New issues that were discovered while making the tests work on Gen8+ :
- we need to measure timings between periodic reports and discard all
other kind of reports
- it seems periodicity of the reports can be affected outside of RC6
(frequency change), we can detect this by looking at the amount of
clock cycles per timestamp deltas
Signed-off-by: Lionel Landwerlin <lionel.g.landwerlin@xxxxxxxxx>
---
tests/perf.c | 734 ++++++++++++++++++++++++++++++++++++++++++++++++-----------
1 file changed, 600 insertions(+), 134 deletions(-)

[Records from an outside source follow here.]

-- ==== Sys2Proof/Machine/Ops.lean ====
section
/-! DEFINITION. Operations shared by the units: time, timers, hand-overs, notices, answers. -/

namespace Sys2Proof.Machine

/-! ### Time -/

/-- `dt` microseconds pass (00_scope.md, "Time"): the time base stands at 0 while the RESET line is
low and counts from the end of the reset; the microsecond count runs from the end of the start-up
load. -/
def advance (dt : Nat) (s : State) : State :=
  match s.phase with
  | .held => s
  | .loading =>
    { s with
      timeBase := s.timeBase + BitVec.ofNat 32 ((s.usPhase + dt) / 1000)
      usPhase := (s.usPhase + dt) % 1000 }
  | .running =>
    { s with
      timeBase := s.timeBase + BitVec.ofNat 32 ((s.usPhase + dt) / 1000)
      usPhase := (s.usPhase + dt) % 1000
      usCount := s.usCount + BitVec.ofNat 32 dt }

/-- The difference of two values of a 32-bit count, modulo 2^32 (00_scope.md, "Time"). -/
def sinceCount (now then_ : Count32) : Nat := (now - then_).toNat

/-- A timer of `length` ms started now. -/
def startTimer (s : State) (length : Nat) : Timer := ⟨s.timeBase, length⟩

/-- The timer runs and its time has come. -/
def timerDue (now : Count32) : Option Timer → Bool
  | none => false
  | some t => decide (t.length ≤ sinceCount now t.start)

/-- The milliseconds left on a timer, 0 where none runs or its time has come. -/
def timerLeft (now : Count32) : Option Timer → Nat
  | none => 0
  | some t => t.length - sinceCount now t.start

/-! ### The working configuration -/

/-- The working configuration.  While a reset has emptied it (R162) no command reads it, and the
factory values stand in. -/
def conf (s : State) : WorkingConfig := s.cfg.working.getD factory

/-- Port `p` holds the right now (R145). -/
def portHolds (s : State) (p : Port) (k : Right) : Bool :=
  holdsRight (portGet (conf s).rights p) k

/-- Port `p`'s MODE rank now (R29). -/
def portRank (s : State) (p : Port) : Nat := portGet (conf s).ranks p

/-! ### Hand-overs and notices -/

/-- A unit hands something on: it joins the hand-overs under way. -/
def handOver (h : Handover) (s : State) : State := { s with hand := s.hand ++ [h] }

/-- A unit posts a notice; its stamp is the low 16 bits of the time base (R149). -/
def post (sender : UnitName) (kind : NoticeKind) (subject : Nat) (value : Word) (dest : Addressee)
    (s : State) : State :=
  handOver (.notice sender ⟨kind, BitVec.ofNat 8 subject, value, lowWord s.timeBase⟩ dest) s

/-- A value of two bytes: `high` in bits 15–8 and `low` in bits 7–0 (section 11.3). -/
def bytesWord (high low : Nat) : Word := packWord [(8, low), (8, high)]

/-- A unit hands LKT an arrival of a source (R42). -/
def arrive (sender : UnitName) (source : Source) (v : Option Int) (s : State) : State :=
  handOver (.arrival sender source v) s

/-! ### Links -/

/-- The link record of a port with `f` applied. -/
def updateLink (p : Port) (f : Link → Link) (s : State) : State :=
  { s with links := portSet s.links p (f (portGet s.links p)) }

/-- What NTQ holds for a port with `f` applied. -/
def updateNtq (p : Port) (f : NtqPort → NtqPort) (s : State) : State :=
  { s with ntq := portSet s.ntq p (f (portGet s.ntq p)) }

/-- The arguments of the request of this kind that port `p`'s link has handed on and that its owner
has not decided yet (R139). -/
def askedOf (s : State) (p : Port) (kind : RequestKind) : Option (List Word) :=
  match (portGet s.links p).preparation with
  | some (.asked k args) => if k = kind then some args else none
  | _ => none

/-- The owner fixes the answer of port `p`'s request (R139). -/
def fixAnswer (p : Port) (a : Answer) (s : State) : State :=
  updateLink p (fun l => { l with preparation := some (.answered a) }) s

/-- The owner takes port `p`'s request of this kind and decides it by `decide_`, which gives the
state after it, the result and the answer's data.  Where the link has handed on no such request
there is nothing to take: log entry 8. -/
def serve (p : Port) (kind : RequestKind) (decide_ : List Word → State → State × Result × List Word)
    (s : State) : State :=
  match askedOf s p kind with
  | none => s
  | some args =>
    fixAnswer p ⟨kind, (decide_ args s).2.1, (decide_ args s).2.2⟩ (decide_ args s).1

/-- Argument `n` of a request as an unsigned number (R164). -/
def argAt (args : List Word) (n : Nat) : Nat := (args.getD n 0).toNat

/-- A decision that changes nothing and carries no data. -/
def refuse (r : Result) (s : State) : State × Result × List Word := (s, r, [])

end Sys2Proof.Machine
end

diff --git a/tests/perf.c b/tests/perf.c
index ca69440d..e54a14ed 100644
--- a/tests/perf.c
+++ b/tests/perf.c
@@ -28,6 +28,7 @@
#include <fcntl.h>
#include <inttypes.h>
#include <errno.h>
+#include <signal.h>
#include <sys/stat.h>
#include <sys/time.h>
#include <sys/times.h>
@@ -306,6 +307,25 @@ static uint32_t (*read_report_ticks)(uint32_t *report,
static void (*sanity_check_reports)(uint32_t *oa_report0, uint32_t *oa_report1,
enum drm_i915_oa_format format);
+static bool
+timestamp_delta_within(uint32_t delta,
+ uint32_t expected_delta,
+ uint32_t margin)
+{
+ return delta >= (expected_delta - margin) &&
+ delta <= (expected_delta + margin);
+}
+
+static bool
+double_value_within(double value,
+ double expected,
+ double percent_margin)
+{
+ return value >= (expected - expected * percent_margin / 100.0) &&
+ value <= (expected + expected * percent_margin / 100.0);
+
+}
+
static void
__perf_close(int fd)
{
@@ -472,6 +492,20 @@ gen8_read_report_ticks(uint32_t *report, enum drm_i915_oa_format format)
return report[3];
}
+static void
+gen8_read_report_clock_ratios(uint32_t *report,
+ uint32_t *slice_freq_mhz,
+ uint32_t *unslice_freq_mhz)
+{
+ uint32_t unslice_freq = report[0] & 0x1ff;
+ uint32_t slice_freq_low = (report[0] >> 25) & 0x7f;
+ uint32_t slice_freq_high = (report[0] >> 9) & 0x3;
+ uint32_t slice_freq = slice_freq_low | (slice_freq_high << 7);
+
+ *slice_freq_mhz = (slice_freq * 16666) / 1000;
+ *unslice_freq_mhz = (unslice_freq * 16666) / 1000;
+}
+
static const char *
gen8_read_report_reason(const uint32_t *report)
{
@@ -494,29 +528,6 @@ gen8_read_report_reason(const uint32_t *report)
return "unknown";
}
-static bool
-oa_report_is_periodic(uint32_t oa_exponent, const uint32_t *report)
-{
- if (IS_HASWELL(devid)) {
- /* For Haswell we don't have a documented report reason field
- * (though empirically report[0] bit 10 does seem to correlate
- * with a timer trigger reason) so we instead infer which
- * reports are timer triggered by checking if the least
- * significant bits are zero and the exponent bit is set.
- */
- uint32_t oa_exponent_mask = (1 << (oa_exponent + 1)) - 1;
-
- if ((report[1] & oa_exponent_mask) != (1 << oa_exponent))
- return true;
- } else {
- if ((report[0] >> OAREPORT_REASON_SHIFT) &
- OAREPORT_REASON_TIMER)
- return true;
- }
-
- return false;
-}
-
static uint64_t
timebase_scale(uint32_t u32_delta)
{
@@ -563,6 +574,29 @@ oa_exponent_to_ns(int exponent)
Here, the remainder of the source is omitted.